(Stored dataset items)
+---+

-- ==== Sys2Proof/Machine/Copy.lean ====
section
/-! DEFINITION. The copy channels: transfers, the prefix rule, signals, chains, channel control and
the COPY_FAULT that a stopped channel owes (spec/11_copy.md R229 to R246, spec/10_phase.md R221, R222). -/

namespace Sys2Proof.Machine

/-- Transfers of a channel that have not landed (R238). -/
def Channel.inFlight (ch : Channel) : Nat := (ch.queue.filter (fun t => !t.hasLanded)).length

/-! Spaces. -/

/-- The group of a transfer: its context and the core of a rank. -/
def State.grpCtx (s : State) (g : Nat) : Nat := ((s.groups.find? g).map (fun x => x.ctx)).getD 0
def State.grpCore (s : State) (g rank : Nat) : Nat := ((s.groups.find? g).map (fun x => x.cores.getD rank 0)).getD 0

/-- Why `n` bytes are denied at an end, where they are (R234). `c` is the core whose partition or cluster serves
S or C, `mc` tells a multicast source. -/
def State.denied (s : State) (g c sp : Nat) (cap : CapReg) (a : Int) (n : Nat) (dst mc : Bool) : Option (BitVec 8) :=
  match sp with
  | 0 => match s.sLoc c g a n with
    | .ok _ => none
    | .absent => some 3
    | .outside => some 1
  | 1 => if (s.cPhys (s.grpCtx g) (clusterOf c) a n).isSome then none else some 1
  | 2 =>
    let rs := (List.range n).map (fun k : Nat => s.hLeaf (s.grpCtx g) (a + (k : Int)) (fun l => l.grants (if dst then .wr else .rd)))
    match rs.find? (fun l => match l with | none => true | some l => !l.grants (if dst then .wr else .rd)) with
    | none => none
    | some none => some 1
    | some (some _) => some 2
  | 3 => if capCheck cap.v a n (if dst then .wr else .rd) && (!mc || capMC cap.v) then none else some 2
  | _ => if (s.wPhys (s.grpCtx g) a n).isSome then none else some 1

/-- An element's denial at its source. -/
def State.srcDenied (s : State) (c : Nat) (t : Transfer) (e : Nat) : Option (BitVec 8) :=
  s.denied t.grp c t.tm.ssp (t.cap t.tm.scap) (t.tm.src t.off e) t.tm.n false (t.tm.mcast != 0)

/-- The core that a receiver's destination is on. -/
def State.destCore (s : State) (c : Nat) (t : Transfer) (r : Receiver) : Nat :=
  if t.tm.mcast = 0 then c else s.grpCore t.grp r.rank

/-- An element's denial at a receiver. -/
def State.dstDenied (s : State) (c : Nat) (t : Transfer) (r : Receiver) (e : Nat) : Option (BitVec 8) :=
  s.denied t.grp (s.destCore c t r) t.tm.dsp (t.cap t.tm.dcap) (t.tm.dst t.off e) t.tm.n true false

/-- Where the bytes of a range that is read, or written, stand, as keys that tell spaces apart; nothing where it is denied. -/
def State.places (s : State) (g c sp : Nat) (cap : CapReg) (a : Int) (n : Nat) (dst : Bool) : List Nat :=
  match sp with
  | 0 => match s.sLoc c g a n with
    | .ok as => as.map (fun x => c * 2 ^ 20 + x)
    | _ => []
  | 1 => match s.cPhys (s.grpCtx g) (clusterOf c) a n with
    | some x => addrs (2 ^ 40 + x) n
    | none => []
  | 2 => (List.range n).filterMap (fun k : Nat => (s.hPhys (s.grpCtx g) (a + (k : Int)) (if dst then .wr else .rd)).map (fun x => 2 ^ 50 + x))
  | 3 => addrs (2 ^ 100 + pKey cap.v a.toNat) n
  | _ => []

/-- What an element reads, what it writes in this round, and what is still to be written of it. -/
def State.srcPlaces (s : State) (c : Nat) (t : Transfer) (e : Nat) : List Nat :=
  s.places t.grp c t.tm.ssp (t.cap t.tm.scap) (t.tm.src t.off e) t.tm.n false
def State.placesAt (s : State) (c : Nat) (t : Transfer) (r : Receiver) (e : Nat) : List Nat :=
  s.places t.grp (s.destCore c t r) t.tm.dsp (t.cap t.tm.dcap) (t.tm.dst t.off e) t.tm.n true
def State.dstPlaces (s : State) (c : Nat) (t : Transfer) (e : Nat) : List Nat :=
  t.receivers.flatMap (fun r => if e < t.endFor r ∧ r.start ≤ e then s.placesAt c t r e else [])
def State.owedPlaces (s : State) (c : Nat) (t : Transfer) (e : Nat) : List Nat :=
  t.receivers.flatMap (fun r => if t.owes r e then s.placesAt c t r e else [])

/-- An earlier transfer of the channel has yet to write a byte that the element reads or writes (R239), be it after a
`cresume`. -/
def State.behind (s : State) (c : Nat) (older : List Transfer) (t : Transfer) (e : Nat) : Bool :=
  let mine := s.srcPlaces c t e ++ s.dstPlaces c t e
  older.any (fun o => (List.range o.tm.count).any (fun k => (s.owedPlaces c o k).any (fun a => mine.contains a)))

/-- The elements that share an aligned 8-byte unit of the destination with a set, which land with it in one
indivisible write (R233). -/
def Transfer.units (t : Transfer) (e : Nat) : Int × Int :=
  let d := t.tm.dst t.off e
  (d / 8, (d + t.tm.n - 1) / 8)
def Transfer.together (t : Transfer) : Nat → List Nat → List Nat
  | 0, l => l
  | f + 1, l =>
    let us := l.map t.units
    let more := (List.range t.tm.count).filter (fun e => t.unsent e &&
      (l.contains e || us.any (fun u => decide (u.1 ≤ (t.units e).2 ∧ (t.units e).1 ≤ u.2))))
    if more.length = l.length then more else t.together f more

/-! Reading a source. -/

/-- What a source read comes to. -/
inductive SrcRead
  | ok (bs : List Byte) (poison : Bool) (s : State)
  /-- the bytes have been asked for and are not here yet -/
  | later (s : State)
  deriving DecidableEq

/-- What an xfence lets a copy read of an aligned 8-byte unit of the version (R221): the bytes held at its retirement, and the
unit after each of the writes accepted since. -/
def Version.fenced (v : Version) (xf : Nat) (p : Bool) (unit : Nat) : List (List (Nat × Byte)) :=
  let mine := fun l : List (Nat × Byte) => l.filter (fun w => w.1 / 8 == unit)
  let base := match v.xfs.find? xf with
    | none => []
    | some (h, q) => mine (if p then q else h)
  let later := ((v.xlog.filter (fun e => decide (xf ≤ e.1) && e.2.1 == p)).map (fun e => mine e.2.2)).filter (fun l => !l.isEmpty)
  later.foldl (fun acc w => acc ++ [laterBytes (acc.getLastD []) w]) [base]

/-- Bytes that a copy reads from the version of its task: of each unit a free choice among what R221 allows; none where
the version gives nothing. -/
def State.fencedBytes (s : State) (g xf : Nat) (p : Bool) (seen : Tbl (List (Nat × Byte))) : List Nat → List (Option Byte) × State
  | [] => ([], s)
  | k :: ks =>
    match Tbl.find? seen (k / 8) with
    | some l =>
      let q := s.fencedBytes g xf p seen ks
      (Tbl.find? l k :: q.1, q.2)
    | none =>
      let cs := if xf = 0 then [] else ((s.groups.find? g).map (fun x => x.ver.fenced xf p (k / 8))).getD []
      let r := s.pick cs.length
      let l := cs.getD r.1 []
      let q := r.2.fencedBytes g xf p ((k / 8, l) :: seen) ks
      (Tbl.find? l k :: q.1, q.2)

/-- Committed H bytes for a copy (spec/10_phase.md R214 item 2), with the acquire `rf` known to the strand that issued it
(R221), and never older than what the task itself has committed or read (R215, spec/20_programs_movement.md R402): one choice for
each aligned 8-byte unit. -/
def State.committedBytes (s : State) (g rf : Nat) : List (Nat × Nat) → Tbl (List Byte) → List Byte × State
  | [], _ => ([], s)
  | (va, pa) :: rest, seen =>
    match Tbl.find? seen (pa / 8) with
    | some bs =>
      let q := s.committedBytes g rf rest seen
      (bs.getD (pa % 8) 0 :: q.1, q.2)
    | none =>
      let mine := (((va, pa) :: rest).filter (fun e => e.2 / 8 == pa / 8)).map (fun e => e.1)
      let point := ((s.groups.find? g).map (fun x => mine.foldl (fun m a => max m (x.ver.refreshAt rf a)) (x.ver.seen.get 0 (pa / 8)))).getD 0
      let r := s.readUnit (pa / 8) point
      let q := r.2.2.committedBytes g rf rest ((pa / 8, r.1) :: seen)
      (r.1.getD (pa % 8) 0 :: q.1, q.2)

/-- The bytes of the version over others. -/
def overBytes (own : List (Option Byte)) (bs : List Byte) : List Byte := (own.zip bs).map (fun p => p.1.getD p.2)

/-- A core counts for a group that it still holds. -/
def State.countFor (s : State) (c g i n : Nat) : State :=
  if s.groupOf c = some g then s.modCore c (fun k => k.count i n) else s

/-- The pages of a range of pool bytes are LEASED, or asked for (spec/09_page.md R185): the flag tells that all
are. -/
def State.leasePages (s : State) (c g ms : Nat) : List Nat → Bool × State
  | [] => (true, s)
  | k :: ks =>
    let s := s.freshen k
    match s.page? k with
    | some p =>
      if p.st = .leased then (s.modPage k (fun p => { p with requestedMs := max p.requestedMs ms })).leasePages c g ms ks
      else
        let s := if p.st = .dropped then (s.requestPage k ms false g (dieOf c)).2
          else s.modPage k (fun p => { p with requestedMs := max p.requestedMs ms })
        (false, (s.leasePages c g ms ks).2)
    | none =>
      let r := s.requestPage k ms false g (dieOf c)
      (false, ((if r.1 then r.2.countFor c g 6 1 else r.2).leasePages c g ms ks).2)

/-- The answer to a copy's read of HOME pool bytes. -/
def State.copyAnswer (s : State) (g c ch key len : Nat) : Option (Nat × Remote) :=
  List.find? (fun e : Nat × Remote => e.2.kind == .copyRead c ch key len && e.2.grp == g) s.pool.remotes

+---+

- [EXERCISE PROMPT]: Look back at the entries above and repeat, unchanged, every line from the line holding "x => 2 ^ 50 + x))" through the line holding "Bool) (s : State)".

- [RESULT OF THIS EXERCISE]:
  | 2 => (List.range n).filterMap (fun k : Nat => (s.hPhys (s.grpCtx g) (a + (k : Int)) (if dst then .wr else .rd)).map (fun x => 2 ^ 50 + x))
  | 3 => addrs (2 ^ 100 + pKey cap.v a.toNat) n
  | _ => []

/-- What an element reads, what it writes in this round, and what is still to be written of it. -/
def State.srcPlaces (s : State) (c : Nat) (t : Transfer) (e : Nat) : List Nat :=
  s.places t.grp c t.tm.ssp (t.cap t.tm.scap) (t.tm.src t.off e) t.tm.n false
def State.placesAt (s : State) (c : Nat) (t : Transfer) (r : Receiver) (e : Nat) : List Nat :=
  s.places t.grp (s.destCore c t r) t.tm.dsp (t.cap t.tm.dcap) (t.tm.dst t.off e) t.tm.n true
def State.dstPlaces (s : State) (c : Nat) (t : Transfer) (e : Nat) : List Nat :=
  t.receivers.flatMap (fun r => if e < t.endFor r ∧ r.start ≤ e then s.placesAt c t r e else [])
def State.owedPlaces (s : State) (c : Nat) (t : Transfer) (e : Nat) : List Nat :=
  t.receivers.flatMap (fun r => if t.owes r e then s.placesAt c t r e else [])

/-- An earlier transfer of the channel has yet to write a byte that the element reads or writes (R239), be it after a
`cresume`. -/
def State.behind (s : State) (c : Nat) (older : List Transfer) (t : Transfer) (e : Nat) : Bool :=
  let mine := s.srcPlaces c t e ++ s.dstPlaces c t e
  older.any (fun o => (List.range o.tm.count).any (fun k => (s.owedPlaces c o k).any (fun a => mine.contains a)))

/-- The elements that share an aligned 8-byte unit of the destination with a set, which land with it in one
indivisible write (R233). -/
def Transfer.units (t : Transfer) (e : Nat) : Int × Int :=
  let d := t.tm.dst t.off e
  (d / 8, (d + t.tm.n - 1) / 8)
def Transfer.together (t : Transfer) : Nat → List Nat → List Nat
  | 0, l => l
  | f + 1, l =>
    let us := l.map t.units
    let more := (List.range t.tm.count).filter (fun e => t.unsent e &&
      (l.contains e || us.any (fun u => decide (u.1 ≤ (t.units e).2 ∧ (t.units e).1 ≤ u.2))))
    if more.length = l.length then more else t.together f more

/-! Reading a source. -/

/-- What a source read comes to. -/
inductive SrcRead
  | ok (bs : List Byte) (poison : Bool) (s : State)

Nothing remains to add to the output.